Andrej Karpathy has been making the case for years that personal AI infrastructure should be local-first, model-tier-aware, and built around the developer’s actual workflow rather than a generic chatbot. His framing of Software 2.0 and his more recent talks on AI agents shaped the tier-routing approach, the local-inference-first posture, and the bias toward small specialist models for utility work that this brain leans on.

Cole Medin’s open-source projects map directly onto choices in this brain: local-ai-packaged for the local-first deployment pattern, ai-agents-masterclass and ottomator-agents for agent design patterns, context-engineering-intro for the practical retrieval shaping that makes RAG actually work. The vault-as-source-of-truth approach (markdown files as canonical, git-tracked, with the index built on top) is straight from this lineage.
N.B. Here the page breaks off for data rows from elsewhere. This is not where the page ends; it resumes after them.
/-- Settles O22: in bounds the answer is `afterDraw`, whose cells and flag are read off `SpriteCovers`, else the check
raises before VF or a cell is written. -/
theorem drawTogglesSprite : Obligations.DrawTogglesSprite := by
  intro x y n s
  have hflag := s.afterDraw_flag_iff x y n
  exact ⟨fun hin => ⟨_, exec_drw_inside s x y hin, rfl, s.afterDraw_othersKept x y n,
      fun r hr => (s.reg_afterDraw x y n r).trans (if_neg hr), (s.drawing_spec x y n).1, hflag.mpr,
      fun hnone => (s.afterDraw_flag_cases x y n).resolve_left (mt hflag.mp hnone)⟩,
    exec_drw_outside s x y⟩

/-- Settles O23: a set cell is covered exactly where the draw turns it off. -/
theorem collisionLaw : Obligations.CollisionLaw := by
  intro x y n s hin
  refine ⟨_, exec_drw_inside s x y hin, (s.afterDraw_flag_iff x y n).trans ?_, s.afterDraw_flag_cases x y n⟩
  refine exists_congr fun px => exists_congr fun py => ?_
  rw [and_comm, ← s.cell_afterDraw_ne_iff x y n px py]
  exact and_congr_right fun hset => by rw [hset, ne_eq, Bool.not_eq_true]

/-! ### Two draws of one sprite (R203, R205) -/

/-- Two cells that differ from a third in the same case are equal. -/
theorem cell_eq_of_ne_iff {a b c : Bool} (h : a ≠ c ↔ b ≠ c) : a = b := by
  revert a b c
  decide

section
variable {s s' : State} {x y : Reg} {n : Fin 16}

/-- The cells a sprite covers depend on I, the sprite bytes, and the coordinates modulo 64 and 32, alone. -/
theorem spriteCovers_congr (hi : s'.i = s.i)
    (hrows : ∀ row : Nat, row < n.val → s'.mem.read (s.i.toNat + row) = s.mem.read (s.i.toNat + row))
    (hx : (s'.reg x).toNat % 64 = (s.reg x).toNat % 64) (hy : (s'.reg y).toNat % 32 = (s.reg y).toNat % 32)
    (px : Fin 64) (py : Fin 32) : SpriteCovers s' x y n px py ↔ SpriteCovers s x y n px py := by
  unfold SpriteCovers
  refine exists_congr fun row => exists_congr fun col => and_congr_right fun hrow => ?_
  rw [hi, hrows row hrow, Nat.add_mod (s'.reg x).toNat, Nat.add_mod (s'.reg y).toNat, hx, hy, ← Nat.add_mod,
    ← Nat.add_mod]

section
variable (hcov : ∀ px py, SpriteCovers s' x y n px py ↔ SpriteCovers s x y n px py)
include hcov

/-- Drawing the same cells over what a draw left restores every cell. -/
theorem State.afterDraw_afterDraw_disp (hd : Part.same .disp (s.afterDraw x y n) s') :
    Part.same .disp s (s'.afterDraw x y n) := by
  intro px py
  refine cell_eq_of_ne_iff (c := Display.cell s'.disp px py) ?_
  rw [s'.cell_afterDraw_ne_iff x y n px py, hcov, hd px py, ← s.cell_afterDraw_ne_iff x y n px py, ne_comm]

/-- Drawing the same cells over the same display leaves the same display. -/
theorem State.afterDraw_disp_congr (hd : Part.same .disp s s') :
    Part.same .disp (s.afterDraw x y n) (s'.afterDraw x y n) := by
  intro px py
  refine cell_eq_of_ne_iff (c := Display.cell s'.disp px py) ?_
  rw [s'.cell_afterDraw_ne_iff x y n px py, hcov, hd px py, s.cell_afterDraw_ne_iff x y n px py]

/-- Drawing the same cells over the same display collides alike. -/
theorem State.afterDraw_flag_congr (hd : Part.same .disp s s') :
    (s'.afterDraw x y n).reg regF = (s.afterDraw x y n).reg regF := by
  have hcollides : (s'.drawing x y n).2 = (s.drawing x y n).2 := by
    rw [Bool.eq_iff_iff, (s'.drawing_spec x y n).2, (s.drawing_spec x y n).2]
    exact exists_congr fun px => exists_congr fun py => and_congr (hcov px py) (by rw [hd px py])
  rw [State.reg_afterDraw, State.reg_afterDraw, if_pos rfl, if_pos rfl, hcollides]

end

end

/-- Settles O24: the second draw covers the cells of the first. -/
theorem drawTwiceRestores : Obligations.DrawTwiceRestores := by
  intro x y n s hin
  refine ⟨_, exec_drw_inside s x y hin, fun t' hi hx hy hrows hd => ?_⟩
  have hcov := spriteCovers_congr hi hrows (congrArg (·.toNat % 64) hx) (congrArg (·.toNat % 32) hy)
  exact ⟨_, exec_drw_inside t' x y (by rwa [hi]), State.afterDraw_afterDraw_disp hcov hd⟩

/-- Settles O25: each set bit covers its wrapped cell, and the covered cells depend on the coordinates modulo 64 and 32
alone. -/
theorem coordinatesWrap : Obligations.CoordinatesWrap := by
  intro x y n s hin
  constructor
  · refine ⟨_, exec_drw_inside s x y hin, fun row col px py hrow hcol hbit hpx hpy => ?_⟩
    have hcov : SpriteCovers s x y n px py := ⟨row, col, hrow, hcol, hbit, hpx, hpy⟩
    exact ((s.drawing_spec x y n).1 px py).1 hcov
  · intro s' hi hmem hd hx hy
    have hcov := spriteCovers_congr (n := n) hi (fun row _ => hmem (s.i.toNat + row)) hx hy
    exact ⟨_, _, exec_drw_inside s x y hin, exec_drw_inside s' x y (by rwa [hi]),
      State.afterDraw_disp_congr hcov hd, State.afterDraw_flag_congr hcov hd⟩

end Sys2Proof.Machine
end

section
/-! Keys and timers (44_input_timers.md): the key skips, the key wait, the timer transfers, and the law of the wait over
any list of calls and ticks. -/
namespace Sys2Proof.Machine

/-! ### The key skips (R220, R221) -/

theorem exec_skp (x : Reg) (s : State) :
    exec (.skp x) s = s.withKey x fun k => (s.skipIf (s.keyDown k)).complete := rfl

theorem exec_sknp (x : Reg) (s : State) :
    exec (.sknp x) s = s.withKey x fun k => (s.skipIf (!s.keyDown k)).complete := rfl

/-- A key index above 15 raises before any write, whatever would be done with the key (D17). -/
theorem State.withKey_raises {s : State} {x : Reg} (hk : 15 < (s.reg x).toNat) (f : KeyIx → StepResult) :
    RaisesFatal (s.withKey x f) s (.outOfBounds .key (s.reg x).toNat s.instrAddr) := by
  rw [s.withKey_illegal x f hk]
  exact s.raiseFatal_spec _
What is new, or at least uncommon enough to be worth writing about:

Token-efficient progressive drill-down with stable hash references. Most retrieval systems return whole chunks or whole files. This one returns dense summaries with stable hashes, the agent decides whether to drill (one hash gives the section, the same hash with a flag gives that section plus its neighbours, the same hash with another flag gives the whole file). Most queries answered at layer one or two. The agent never receives a 50 KB blob when 200 tokens of TOC entry will do.
MCP-first access from day one. Every brain capability is exposed as an MCP tool. Any Claude Code session, Cursor instance, or compatible agent runtime can call memory_search, memory_ask, memory_expand_ref, memory_session_list, session_log, and record_adr directly. The brain meets agents where they already live, rather than asking developers to switch tools.
Trickle-fed session capture engineered for crash safety. Most save-the-chat patterns rely on a clean session-end hook. IDE crashes, computer restarts, network drops, and force-quits all bypass that hook. The trickle pattern writes after every assistant turn, asynchronously, never blocking the agent. Worst case loss is one in-flight turn.
Repo matrix as a living document, designed to evolve from session capture. This is the spine of the team-context capability. Discussed in detail below.
Half-life decay applied to every chunk. Older content surfaces less for queries about today’s work. Decay is age-based, derived from each chunk’s last-modified timestamp, with a configurable half-life and per-category weights (decisions, lessons, facts, projects, entities). Today’s work ranks ahead of stale content of similar surface relevance, automatically.
The web dashboard as a first-class team surface. Headless agents make a brain invisible. Without a UI a team will not trust it and will not manage it. The dashboard is the social interface that lets the brain be reviewed, curated, and operated by the team rather than treated as a black box only the operator can poke. The dashboard is exposed only on the private Tailscale network, never to the public internet, with API-key auth on every endpoint behind that. The network boundary is the security boundary.
Product-scope filtering at retrieval time. The brain knows which content belongs to which product (Leap, the contract team’s product, my consultancy itself, and so on) via a scope registry the team curates. When an agent session opens against a particular repo, retrieval is filtered to that scope automatically. A query in a Leap session will not return chunks from an unrelated product, even when the semantics match. This is what makes a multi-product team brain practical instead of a noisy mush.

The repo matrix, and why I think it matters

This is the part most “personal AI memory” projects do not have, and it is the part that actually solves the productivity paradox.

When the brain meets a repo it has never seen, a mechanical scanner walks the file tree and produces a matrix: endpoints, dependencies, database schema, environment variables, framework, top-level architecture. This is mechanical, not LLM-generated. Cheap, fast, deterministic, reproducible. The matrix lives in the vault as a markdown file alongside the other product memory.

The matrix is a living document. As developers (or LLM agents) work on the repo, the structured session-capture pipeline produces topical chunks: decisions made, endpoints added, schemas changed, dependencies bumped. A periodic job reads those chunks and proposes updates to the matrix, citing the session that produced each update. A human reviews and promotes, over time, automation can take more of the load.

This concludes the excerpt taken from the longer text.